Chapter 18
CHAPTER 18
“ K eefe doesn’t do anything without reason,” I said to Andas. “He’s a trickster, not a fool.”
Andas had set the human soldiers loose in every direction, and I tried not to consider what they’d been ordered do. Balance tugged gently at my feet, urging me to go rather than stay. Stopping Keefe would affect the balance more than intervening here.
Andas was watching me when I managed to tear my focus from the soldiers of darkness.
“You won’t act?” he asked.
“Not in this.”
“You said Keefe doesn’t do anything without reason…He took a cutting from the tree of life.”
I nodded. “And why would he do that? The tree of life is what anchored me to Earth. Keefe has already claimed the prison realm, but the scale realm eludes him.”
“You believe he’ll use the cutting to attempt to anchor a second realm to him.” Andas’s gaze met mine. “You’d have me use that cutting to anchor to Underhill.”
“Yes, but you’ll need to change the name. I’m Underhill, and I’m going to call Earth that in time.”
The corner of his mouth quirked. “Deal. Plan to get the cutting?” He barely got the question out before he started laughing.
I narrowed my eyes. “What?”
“I just realized that I asked you what the plan was.”
Scowling, I said, “I can plan.”
He tilted my chin. “You could. But the plan wouldn’t work, and you’d end up doing something else. So you’ve learned not to waste time on planning at all.”
Couldn’t argue with that.
I stole a kiss from him. While it wasn’t nearly enough, it was far better than the alternative of nothing. “Let’s go.”
“Where?”
“To grab a cup of tea.” I walked a short distance before turning. “Put on a disguise, please. The court fae will explode and get glitter everywhere.”
Andas cocked a brow, then I watched as his features morphed into Aaden’s face.
“You have a messed-up sense of humor,” I informed him. “Someone else. Not Cormac.”
He grinned, then his black hair burned to orange, powerful muscle turned lean, and he grew taller.
“That will suffice.” I dragged us through a portal to Sigella’s side. She was in the palace gardens where we’d first said goodbye after I’d finally freed her. She’d planned to explore and enjoy her freedom.
She hadn’t gotten far with that.
“Not done yet,” she snapped.
I grimaced and retreated a distance with Andas, who watched her stirring and mashing intensely. Sigella was flashing between her prim form and her more savage form. A chunk of flesh shot out from under her mortar and splatted on the manicured tree beside her. Something wiggled under her palm before she shoved it in her mouth, then spat the chewed remains onto the grass, only to scoop the pulp up again, dirt and all, then add it into the teapot.
“To be clear, Keefe will drink this tea, correct?” Andas muttered.
“I’m almost certain.”
I felt his gaze on me, but I couldn’t give him more reassurance than that.

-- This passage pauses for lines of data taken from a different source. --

-- ==== Sys2Proof/Machine/Expiries.lean ====
section
/-! DEFINITION. The commands of the part's own time: the hour tick, the expiry of each timer, the end of a retry hold, and
the samples of the GASTRIP# pin. A command whose timer has not reached its expiry, or whose moment has not come, finds
nothing due and changes nothing: an expiry for a timer that is stopped does not occur (R85). DESIGN CHOICE, safe
(notes/assumptions/8.md). -/

namespace Sys2Proof.Machine

open Sys2Proof

/-! ## The hour tick and the retry hold (R24, R64, R65, R81) -/

/-- The hour tick, when one has been raised and not yet delivered (R24, R65). -/
def State.deliverHour (s : State) : State :=
  if s.clock.hourDue then { s with clock := { s.clock with hourDue := false } }.hourTicked.settle else s

/-- HOUR_TICK (R24). -/
def execHourTick (s : State) : Host.Outcome State Fault Refusal := .next s.deliverHour

/-- A retry hold that has reached its end minute ends, and an evaluation follows (R81). -/
def State.endRetryHold (s : State) (i : StringNo) : State :=
  if s.retryDue i then ((s.modStr i fun r => { r with retryHold := none }).trigger).settle else s

/-- RETRY_HOLD_END (R81). -/
def execRetryHoldEnd (string : StringNo) (s : State) : Host.Outcome State Fault Refusal := .next (s.endRetryHold string)

/-! ## The census (R39) -/

/-- CENSUS_EXPIRY (R39). -/
def execCensusExpiry (string : StringNo) (s : State) : Host.Outcome State Fault Refusal :=
  .next (if s.censusDue string then (s.setPresence string .missing).settle else s)

/-- PRESENCE_TIMEOUT (R39). -/
def execPresenceTimeout (string : StringNo) (s : State) : Host.Outcome State Fault Refusal :=
  .next (if s.silenceDue string then (s.setPresence string .missing).settle else s)

/-! ## Sweeps (R43) -/

/-- The sweep timer has reached its expiry. -/
def Sweep.due : Sweep → Bool
  | .idle => false
  | .sweeping _ t => t.due

/-- SWEEP_TIMEOUT (R43). -/
def execSweepTimeout (string : StringNo) (s : State) : Host.Outcome State Fault Refusal :=
  .next (if (s.str string).sweep.due then (s.sweepExpired string).settle else s)

/-! ## The timers of a bay (R85) -/

/-- The string of a bay, when its timer has reached its expiry and the string is in one of the given states. -/
def State.expiring (s : State) (b : BayNo) (timer : Bay → Timer) (states : List StringState) : Option StringNo :=
  if (timer (s.bay b)).due then
    match (s.bay b).string with
    | none => none
    | some i => if (s.str i).state ∈ states then some i else none
  else none

/-- CONFIRM_EXPIRY_OUT (R90). -/
def execConfirmExpiryOut (bay : BayNo) (s : State) : Host.Outcome State Fault Refusal :=
  match s.expiring bay (·.confirm) [.transferOut] with
  | none => .next s
  | some _ => .next (s.endJob bay ⟨.abnormal, .switch⟩).settle

/-- CONFIRM_EXPIRY_BACK (R104). -/
def execConfirmExpiryBack (bay : BayNo) (s : State) : Host.Outcome State Fault Refusal :=
  match s.expiring bay (·.confirm) [.transferBack] with
  | none => .next s
  | some i => .next (s.confirmBackExpired bay i).settle

/-- SAMPLE_TIMER_EXPIRY (R91). -/
def execSampleTimerExpiry (bay : BayNo) (s : State) : Host.Outcome State Fault Refusal :=
  match s.expiring bay (·.sample) [.equalising, .held] with
  | none => .next s
  | some _ => .next (s.endJob bay ⟨.abnormal, .starved⟩).settle

/-- WINDOW_EXPIRY (R92). -/
def execWindowExpiry (bay : BayNo) (s : State) : Host.Outcome State Fault Refusal :=
  match s.expiring bay (·.window) [.equalising] with
  | none => .next s
  | some i => .next (s.windowExpired bay i).settle

/-- DURATION_EXPIRY (R94). -/
def execDurationExpiry (bay : BayNo) (s : State) : Host.Outcome State Fault Refusal :=
  match s.expiring bay (·.duration) [.equalising] with
  | none => .next s
  | some _ => .next (s.endJob bay ⟨.complete, .duration⟩).settle

/-- HOLD_TIMER_EXPIRY (R97). -/
def execHoldTimerExpiry (bay : BayNo) (s : State) : Host.Outcome State Fault Refusal :=
  match s.expiring bay (·.hold) [.held] with
  | none => .next s
  | some _ => .next (s.endJob bay ⟨.abnormal, .gas⟩).settle

/-- The settle timer of a SETTLING string has reached its expiry (R106). -/
def State.settleDue (s : State) (i : StringNo) : Bool := (s.str i).state = .settling && (s.str i).settle.due

/-- SETTLE_EXPIRY (R106). -/
def execSettleExpiry (string : StringNo) (s : State) : Host.Outcome State Fault Refusal :=
  .next (if s.settleDue string then ((s.modStr string fun r => { r with settle := .stopped }).enterFloat string).settle else s)

/-! ## The Gas Supervisor's timers (R116, R120) -/

/-- LOST_TIMER_EXPIRY (R116). -/
def execLostTimerExpiry (s : State) : Host.Outcome State Fault Refusal :=
  .next (if s.gas.sensor = .live ∧ s.gas.lost.due then s.sensorSilent.settle else s)

/-- RUN_ON_EXPIRY (R120, R121). -/
def execRunOnExpiry (s : State) : Host.Outcome State Fault Refusal := .next s.runOnExpired.settle

/-! ## The fill timer (R139, R142) -/

/-- FILL_TIMER_EXPIRY (R139). -/
def execFillTimerExpiry (s : State) : Host.Outcome State Fault Refusal :=
  match s.water.round.state, s.water.round.fill with
  | .filling, some f => .next (if s.water.round.fillTimer.due then (s.fillExpired f).settle else s)
  | _, _ => .next s

/-- ENDING_FILL_EXPIRY (R142). -/
def execEndingFillExpiry (s : State) : Host.Outcome State Fault Refusal :=
  .next (if s.water.round.state = .ending ∧ s.water.round.fillTimer.due then s.finishCancelled.settle else s)

/-! ## The trip input (R117). DESIGN CHOICE, unsafe (notes/assumptions/23.md): each row is one sample. -/

/-- TRIP_INPUT_LOW (R117): a LOW sample, which flips the filter when it is the third in a row. -/
def execTripInputLow (s : State) : Host.Outcome State Fault Refusal := .next (s.tripSample .low).settle

/-- TRIP_INPUT_HIGH (R117): a HIGH sample, which flips the filter when it is the third in a row. -/
def execTripInputHigh (s : State) : Host.Outcome State Fault Refusal := .next (s.tripSample .high).settle

/-- TRIP_FILTER_SAMPLE (R117): a sample of this level. -/
def execTripFilterSample (level : PinLevel) (s : State) : Host.Outcome State Fault Refusal :=
  .next (s.tripSample level).settle

end Sys2Proof.Machine
end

His focus shifted upward, and a second later, a rumbling shook the very air. A long and thin object fell from the bottom of a human plane. It shot against the palace barriers, and I gasped at the ball of fire and smoke. A series of the same weapons exploded against the barrier, and there was a shattering like glass as the barriers gave way.
How strong were these weapons? They were already through.
I drew up my magic to create new barriers.
“Stop,” savage Sigella snapped in my face as she gripped my throat. “Not your place now. Look inside.”
Andas drew his magic hard and fast, but I lifted a hand to stop his attack on my helpmate.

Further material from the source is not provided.